**Assignment**. Look below for the line holding "(var : Config.Variant)" and the line holding "step s = exec". Transcribe exactly those lines and all lines between them, nothing more.

**Task data**.

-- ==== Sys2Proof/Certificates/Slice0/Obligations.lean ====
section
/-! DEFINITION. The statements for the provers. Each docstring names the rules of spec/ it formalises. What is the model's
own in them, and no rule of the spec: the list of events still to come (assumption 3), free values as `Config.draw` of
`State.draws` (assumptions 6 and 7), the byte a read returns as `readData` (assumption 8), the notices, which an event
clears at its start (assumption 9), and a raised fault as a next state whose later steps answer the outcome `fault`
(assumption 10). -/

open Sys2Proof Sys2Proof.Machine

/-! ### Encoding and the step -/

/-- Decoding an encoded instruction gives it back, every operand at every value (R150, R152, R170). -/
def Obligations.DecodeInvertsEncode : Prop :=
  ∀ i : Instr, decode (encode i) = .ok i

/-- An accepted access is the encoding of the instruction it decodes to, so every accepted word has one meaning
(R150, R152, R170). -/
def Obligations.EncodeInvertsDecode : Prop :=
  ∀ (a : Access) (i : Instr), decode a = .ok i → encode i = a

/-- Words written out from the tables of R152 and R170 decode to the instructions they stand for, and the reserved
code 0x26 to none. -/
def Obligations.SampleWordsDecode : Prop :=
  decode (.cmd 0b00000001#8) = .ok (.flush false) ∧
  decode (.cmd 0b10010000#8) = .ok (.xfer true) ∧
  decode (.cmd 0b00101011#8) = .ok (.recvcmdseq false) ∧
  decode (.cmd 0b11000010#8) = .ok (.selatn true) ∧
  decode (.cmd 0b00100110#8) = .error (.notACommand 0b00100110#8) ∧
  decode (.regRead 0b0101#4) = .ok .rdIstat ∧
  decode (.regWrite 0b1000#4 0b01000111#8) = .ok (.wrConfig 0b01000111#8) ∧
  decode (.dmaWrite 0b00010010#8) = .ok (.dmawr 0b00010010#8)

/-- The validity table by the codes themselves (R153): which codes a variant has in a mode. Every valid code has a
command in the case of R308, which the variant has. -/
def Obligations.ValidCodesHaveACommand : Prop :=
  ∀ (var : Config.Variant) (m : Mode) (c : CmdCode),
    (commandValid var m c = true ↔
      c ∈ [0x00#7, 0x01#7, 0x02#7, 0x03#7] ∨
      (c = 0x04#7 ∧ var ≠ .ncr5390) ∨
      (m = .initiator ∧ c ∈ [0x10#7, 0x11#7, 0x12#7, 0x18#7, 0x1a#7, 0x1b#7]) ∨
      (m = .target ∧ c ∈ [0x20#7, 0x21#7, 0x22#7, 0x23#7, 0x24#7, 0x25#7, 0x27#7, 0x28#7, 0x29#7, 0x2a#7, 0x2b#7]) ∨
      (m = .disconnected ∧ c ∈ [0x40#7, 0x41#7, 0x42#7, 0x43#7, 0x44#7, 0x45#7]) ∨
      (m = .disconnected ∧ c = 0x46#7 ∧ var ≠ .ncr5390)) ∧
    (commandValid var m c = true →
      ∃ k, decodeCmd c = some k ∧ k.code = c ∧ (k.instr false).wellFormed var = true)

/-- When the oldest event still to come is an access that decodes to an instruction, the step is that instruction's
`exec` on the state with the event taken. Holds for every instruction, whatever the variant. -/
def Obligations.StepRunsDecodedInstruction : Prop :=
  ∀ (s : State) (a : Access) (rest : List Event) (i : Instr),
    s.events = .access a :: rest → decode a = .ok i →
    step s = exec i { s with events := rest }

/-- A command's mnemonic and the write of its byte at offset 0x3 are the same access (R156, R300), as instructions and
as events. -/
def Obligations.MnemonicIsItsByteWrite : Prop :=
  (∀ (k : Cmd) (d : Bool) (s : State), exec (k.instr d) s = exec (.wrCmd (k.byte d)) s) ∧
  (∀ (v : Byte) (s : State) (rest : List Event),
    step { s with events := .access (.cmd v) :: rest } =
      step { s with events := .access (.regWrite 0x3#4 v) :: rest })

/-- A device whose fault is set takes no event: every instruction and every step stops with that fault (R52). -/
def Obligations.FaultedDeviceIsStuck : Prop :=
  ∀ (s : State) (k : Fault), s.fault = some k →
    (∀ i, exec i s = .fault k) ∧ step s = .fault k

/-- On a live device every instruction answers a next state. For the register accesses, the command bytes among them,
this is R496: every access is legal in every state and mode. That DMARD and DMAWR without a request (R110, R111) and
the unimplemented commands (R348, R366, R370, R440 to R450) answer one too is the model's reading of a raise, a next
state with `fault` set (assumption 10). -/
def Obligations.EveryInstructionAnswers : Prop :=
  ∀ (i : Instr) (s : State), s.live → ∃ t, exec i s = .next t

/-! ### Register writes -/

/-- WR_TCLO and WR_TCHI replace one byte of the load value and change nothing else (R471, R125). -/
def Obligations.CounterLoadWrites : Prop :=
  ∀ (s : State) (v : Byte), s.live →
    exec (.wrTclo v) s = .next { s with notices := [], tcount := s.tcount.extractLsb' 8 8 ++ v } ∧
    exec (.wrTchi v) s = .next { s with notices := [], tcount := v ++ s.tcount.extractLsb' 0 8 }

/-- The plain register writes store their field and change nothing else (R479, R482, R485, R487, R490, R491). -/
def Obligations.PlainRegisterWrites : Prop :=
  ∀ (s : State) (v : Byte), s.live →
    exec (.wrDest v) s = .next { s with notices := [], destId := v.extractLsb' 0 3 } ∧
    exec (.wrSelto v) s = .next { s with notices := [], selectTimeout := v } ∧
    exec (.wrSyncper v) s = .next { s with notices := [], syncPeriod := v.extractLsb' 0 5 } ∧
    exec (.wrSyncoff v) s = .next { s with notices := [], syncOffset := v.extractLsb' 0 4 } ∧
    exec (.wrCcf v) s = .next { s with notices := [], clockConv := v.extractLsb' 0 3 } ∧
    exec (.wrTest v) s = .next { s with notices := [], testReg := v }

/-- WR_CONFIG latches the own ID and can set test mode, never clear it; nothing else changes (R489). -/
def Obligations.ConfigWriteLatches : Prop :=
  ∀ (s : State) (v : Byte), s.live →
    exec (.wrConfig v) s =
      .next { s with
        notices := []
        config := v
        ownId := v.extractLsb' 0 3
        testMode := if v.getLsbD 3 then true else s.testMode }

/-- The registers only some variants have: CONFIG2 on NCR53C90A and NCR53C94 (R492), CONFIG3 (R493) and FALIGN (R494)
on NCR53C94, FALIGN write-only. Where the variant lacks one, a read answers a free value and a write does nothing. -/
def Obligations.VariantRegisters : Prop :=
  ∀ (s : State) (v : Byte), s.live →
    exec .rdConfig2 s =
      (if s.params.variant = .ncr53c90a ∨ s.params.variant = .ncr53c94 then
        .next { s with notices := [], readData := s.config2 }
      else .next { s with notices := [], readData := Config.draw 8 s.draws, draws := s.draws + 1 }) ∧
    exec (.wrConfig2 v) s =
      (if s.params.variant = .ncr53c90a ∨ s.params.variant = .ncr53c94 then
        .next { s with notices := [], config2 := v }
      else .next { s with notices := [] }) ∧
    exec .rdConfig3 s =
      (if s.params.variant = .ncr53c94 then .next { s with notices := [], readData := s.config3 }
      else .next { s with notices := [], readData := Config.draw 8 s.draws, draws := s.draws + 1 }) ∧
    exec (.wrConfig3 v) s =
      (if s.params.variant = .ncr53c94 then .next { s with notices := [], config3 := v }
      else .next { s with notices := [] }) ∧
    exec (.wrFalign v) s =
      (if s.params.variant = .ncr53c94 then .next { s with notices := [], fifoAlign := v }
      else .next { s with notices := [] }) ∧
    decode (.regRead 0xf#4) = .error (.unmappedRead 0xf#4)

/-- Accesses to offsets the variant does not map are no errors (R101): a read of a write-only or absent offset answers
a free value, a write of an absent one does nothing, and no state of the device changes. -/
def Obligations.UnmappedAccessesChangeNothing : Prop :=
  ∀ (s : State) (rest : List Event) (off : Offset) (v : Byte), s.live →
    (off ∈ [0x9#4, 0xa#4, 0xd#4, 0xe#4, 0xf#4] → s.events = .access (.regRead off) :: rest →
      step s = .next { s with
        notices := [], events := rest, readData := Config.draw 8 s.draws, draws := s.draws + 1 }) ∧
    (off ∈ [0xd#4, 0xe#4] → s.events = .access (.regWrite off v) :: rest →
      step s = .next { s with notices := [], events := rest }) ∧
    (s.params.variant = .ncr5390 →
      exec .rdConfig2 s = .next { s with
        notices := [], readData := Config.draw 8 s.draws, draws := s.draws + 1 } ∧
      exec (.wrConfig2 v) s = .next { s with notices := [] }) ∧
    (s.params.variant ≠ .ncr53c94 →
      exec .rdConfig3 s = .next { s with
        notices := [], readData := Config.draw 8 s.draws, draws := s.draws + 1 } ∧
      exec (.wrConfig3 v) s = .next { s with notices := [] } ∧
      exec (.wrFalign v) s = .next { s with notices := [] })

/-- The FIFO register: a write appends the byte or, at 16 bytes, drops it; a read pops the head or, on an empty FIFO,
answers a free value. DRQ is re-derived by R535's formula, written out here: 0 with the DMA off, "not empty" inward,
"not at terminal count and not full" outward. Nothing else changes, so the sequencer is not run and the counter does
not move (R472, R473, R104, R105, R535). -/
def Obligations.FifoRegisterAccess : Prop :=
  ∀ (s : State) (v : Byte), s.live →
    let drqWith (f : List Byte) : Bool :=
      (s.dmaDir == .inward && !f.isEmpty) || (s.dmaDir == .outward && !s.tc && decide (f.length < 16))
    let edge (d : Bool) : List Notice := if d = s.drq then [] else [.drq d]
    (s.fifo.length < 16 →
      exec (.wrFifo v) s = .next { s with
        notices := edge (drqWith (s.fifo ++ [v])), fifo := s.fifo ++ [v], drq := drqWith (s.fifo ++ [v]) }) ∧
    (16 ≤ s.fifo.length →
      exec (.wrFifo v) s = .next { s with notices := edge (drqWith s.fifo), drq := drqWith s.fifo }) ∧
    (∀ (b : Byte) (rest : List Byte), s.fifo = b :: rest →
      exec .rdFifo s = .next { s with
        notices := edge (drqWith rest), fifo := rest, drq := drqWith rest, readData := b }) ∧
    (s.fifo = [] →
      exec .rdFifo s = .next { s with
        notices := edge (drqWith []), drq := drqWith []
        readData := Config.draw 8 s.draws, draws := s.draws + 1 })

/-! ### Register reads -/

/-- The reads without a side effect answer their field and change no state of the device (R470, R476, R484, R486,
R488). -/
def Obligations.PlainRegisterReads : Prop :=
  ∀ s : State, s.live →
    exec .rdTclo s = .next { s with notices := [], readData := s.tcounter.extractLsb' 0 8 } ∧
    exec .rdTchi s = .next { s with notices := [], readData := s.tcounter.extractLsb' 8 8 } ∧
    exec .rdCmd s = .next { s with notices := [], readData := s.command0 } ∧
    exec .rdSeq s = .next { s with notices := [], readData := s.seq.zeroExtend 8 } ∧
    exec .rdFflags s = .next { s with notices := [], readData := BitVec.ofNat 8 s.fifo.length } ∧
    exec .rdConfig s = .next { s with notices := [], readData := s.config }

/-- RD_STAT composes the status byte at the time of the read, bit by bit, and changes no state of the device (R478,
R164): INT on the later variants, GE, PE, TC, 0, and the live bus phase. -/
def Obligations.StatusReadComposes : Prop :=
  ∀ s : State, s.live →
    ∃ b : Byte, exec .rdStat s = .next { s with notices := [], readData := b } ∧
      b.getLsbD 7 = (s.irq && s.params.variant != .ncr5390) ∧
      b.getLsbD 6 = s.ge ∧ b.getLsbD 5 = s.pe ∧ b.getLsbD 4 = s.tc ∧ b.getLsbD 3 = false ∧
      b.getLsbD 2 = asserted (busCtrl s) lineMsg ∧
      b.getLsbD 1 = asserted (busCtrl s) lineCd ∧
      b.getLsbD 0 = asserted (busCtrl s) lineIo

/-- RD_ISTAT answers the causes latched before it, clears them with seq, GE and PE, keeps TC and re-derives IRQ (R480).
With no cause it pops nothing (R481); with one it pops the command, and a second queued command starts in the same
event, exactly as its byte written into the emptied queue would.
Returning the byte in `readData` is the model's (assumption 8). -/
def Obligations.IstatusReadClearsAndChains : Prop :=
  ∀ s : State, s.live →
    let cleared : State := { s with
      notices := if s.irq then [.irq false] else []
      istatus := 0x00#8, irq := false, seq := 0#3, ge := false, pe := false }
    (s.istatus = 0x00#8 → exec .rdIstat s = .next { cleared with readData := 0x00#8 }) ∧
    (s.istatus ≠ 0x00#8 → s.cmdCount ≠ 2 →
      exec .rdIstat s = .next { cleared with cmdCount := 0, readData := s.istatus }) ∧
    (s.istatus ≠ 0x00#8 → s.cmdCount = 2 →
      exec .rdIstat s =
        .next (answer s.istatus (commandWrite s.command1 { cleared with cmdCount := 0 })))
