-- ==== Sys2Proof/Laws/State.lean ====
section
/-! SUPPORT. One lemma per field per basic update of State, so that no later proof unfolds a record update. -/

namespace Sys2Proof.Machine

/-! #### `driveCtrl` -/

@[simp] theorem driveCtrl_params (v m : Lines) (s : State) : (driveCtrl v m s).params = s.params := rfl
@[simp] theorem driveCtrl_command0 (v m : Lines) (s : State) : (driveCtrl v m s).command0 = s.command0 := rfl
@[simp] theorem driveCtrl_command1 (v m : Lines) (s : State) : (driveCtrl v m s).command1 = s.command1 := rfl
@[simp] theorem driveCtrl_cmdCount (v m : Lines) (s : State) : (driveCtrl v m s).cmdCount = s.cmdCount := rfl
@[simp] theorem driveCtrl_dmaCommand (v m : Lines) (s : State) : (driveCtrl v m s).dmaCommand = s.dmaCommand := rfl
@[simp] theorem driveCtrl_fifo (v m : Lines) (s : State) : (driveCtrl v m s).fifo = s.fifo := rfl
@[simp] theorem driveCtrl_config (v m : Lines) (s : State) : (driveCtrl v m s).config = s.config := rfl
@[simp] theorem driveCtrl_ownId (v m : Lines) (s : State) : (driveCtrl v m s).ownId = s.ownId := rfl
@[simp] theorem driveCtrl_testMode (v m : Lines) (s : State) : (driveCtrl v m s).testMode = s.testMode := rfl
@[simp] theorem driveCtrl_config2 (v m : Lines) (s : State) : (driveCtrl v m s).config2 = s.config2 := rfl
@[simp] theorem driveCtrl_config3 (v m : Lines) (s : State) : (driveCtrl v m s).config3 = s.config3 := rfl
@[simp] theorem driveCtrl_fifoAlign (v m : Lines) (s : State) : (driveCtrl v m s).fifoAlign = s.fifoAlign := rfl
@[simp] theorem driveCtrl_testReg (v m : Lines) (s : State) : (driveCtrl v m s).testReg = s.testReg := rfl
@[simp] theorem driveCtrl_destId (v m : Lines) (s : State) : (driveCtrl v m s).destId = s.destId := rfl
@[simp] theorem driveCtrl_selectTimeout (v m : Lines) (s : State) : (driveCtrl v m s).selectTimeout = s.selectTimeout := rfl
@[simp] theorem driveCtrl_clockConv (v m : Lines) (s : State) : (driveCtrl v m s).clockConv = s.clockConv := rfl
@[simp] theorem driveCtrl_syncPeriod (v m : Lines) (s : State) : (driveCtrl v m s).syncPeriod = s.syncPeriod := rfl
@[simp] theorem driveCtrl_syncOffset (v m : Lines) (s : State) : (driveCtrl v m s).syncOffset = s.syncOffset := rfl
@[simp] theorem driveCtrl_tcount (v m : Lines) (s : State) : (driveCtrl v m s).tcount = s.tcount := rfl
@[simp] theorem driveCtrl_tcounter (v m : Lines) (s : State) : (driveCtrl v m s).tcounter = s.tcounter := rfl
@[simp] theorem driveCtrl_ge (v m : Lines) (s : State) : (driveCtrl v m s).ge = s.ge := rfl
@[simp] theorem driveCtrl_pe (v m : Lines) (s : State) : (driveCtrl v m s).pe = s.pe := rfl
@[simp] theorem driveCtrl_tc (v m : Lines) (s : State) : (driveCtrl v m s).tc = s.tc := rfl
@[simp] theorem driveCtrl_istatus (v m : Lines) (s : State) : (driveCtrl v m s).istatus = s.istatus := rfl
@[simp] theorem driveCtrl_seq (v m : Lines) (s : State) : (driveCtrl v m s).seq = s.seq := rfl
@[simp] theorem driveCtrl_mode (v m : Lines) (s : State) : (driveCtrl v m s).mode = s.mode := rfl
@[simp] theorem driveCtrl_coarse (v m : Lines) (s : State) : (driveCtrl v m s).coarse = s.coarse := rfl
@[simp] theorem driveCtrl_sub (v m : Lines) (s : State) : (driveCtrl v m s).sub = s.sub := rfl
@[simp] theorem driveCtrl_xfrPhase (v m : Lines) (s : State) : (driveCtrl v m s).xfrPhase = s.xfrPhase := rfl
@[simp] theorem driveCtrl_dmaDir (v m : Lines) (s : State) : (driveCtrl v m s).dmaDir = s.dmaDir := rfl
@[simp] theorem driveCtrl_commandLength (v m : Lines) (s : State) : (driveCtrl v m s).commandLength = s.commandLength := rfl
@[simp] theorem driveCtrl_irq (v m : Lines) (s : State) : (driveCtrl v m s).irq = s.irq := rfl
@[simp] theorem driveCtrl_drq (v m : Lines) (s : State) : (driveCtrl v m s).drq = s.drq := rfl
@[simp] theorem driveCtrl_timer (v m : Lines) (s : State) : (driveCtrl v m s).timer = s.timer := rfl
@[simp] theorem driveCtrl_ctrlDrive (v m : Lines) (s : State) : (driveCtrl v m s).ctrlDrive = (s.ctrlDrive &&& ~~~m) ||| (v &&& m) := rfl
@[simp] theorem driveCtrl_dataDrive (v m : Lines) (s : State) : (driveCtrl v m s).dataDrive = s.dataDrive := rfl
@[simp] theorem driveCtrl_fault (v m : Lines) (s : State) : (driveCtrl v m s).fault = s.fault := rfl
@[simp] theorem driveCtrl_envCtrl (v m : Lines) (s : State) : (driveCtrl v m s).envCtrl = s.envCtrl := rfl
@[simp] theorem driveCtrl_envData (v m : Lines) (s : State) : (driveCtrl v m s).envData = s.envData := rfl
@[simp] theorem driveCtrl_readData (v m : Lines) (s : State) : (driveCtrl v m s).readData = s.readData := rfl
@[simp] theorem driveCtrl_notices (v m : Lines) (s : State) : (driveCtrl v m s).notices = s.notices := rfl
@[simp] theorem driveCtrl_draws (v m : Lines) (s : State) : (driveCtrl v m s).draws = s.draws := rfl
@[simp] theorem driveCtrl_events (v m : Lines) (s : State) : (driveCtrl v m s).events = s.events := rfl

**Expected answer**.
  ∀ (var : Config.Variant) (m : Mode) (c : CmdCode),
    (commandValid var m c = true ↔
      c ∈ [0x00#7, 0x01#7, 0x02#7, 0x03#7] ∨
      (c = 0x04#7 ∧ var ≠ .ncr5390) ∨
      (m = .initiator ∧ c ∈ [0x10#7, 0x11#7, 0x12#7, 0x18#7, 0x1a#7, 0x1b#7]) ∨
      (m = .target ∧ c ∈ [0x20#7, 0x21#7, 0x22#7, 0x23#7, 0x24#7, 0x25#7, 0x27#7, 0x28#7, 0x29#7, 0x2a#7, 0x2b#7]) ∨
      (m = .disconnected ∧ c ∈ [0x40#7, 0x41#7, 0x42#7, 0x43#7, 0x44#7, 0x45#7]) ∨
      (m = .disconnected ∧ c = 0x46#7 ∧ var ≠ .ncr5390)) ∧
    (commandValid var m c = true →
      ∃ k, decodeCmd c = some k ∧ k.code = c ∧ (k.instr false).wellFormed var = true)

/-- When the oldest event still to come is an access that decodes to an instruction, the step is that instruction's
`exec` on the state with the event taken. Holds for every instruction, whatever the variant. -/
def Obligations.StepRunsDecodedInstruction : Prop :=
  ∀ (s : State) (a : Access) (rest : List Event) (i : Instr),
    s.events = .access a :: rest → decode a = .ok i →
    step s = exec i { s with events := rest }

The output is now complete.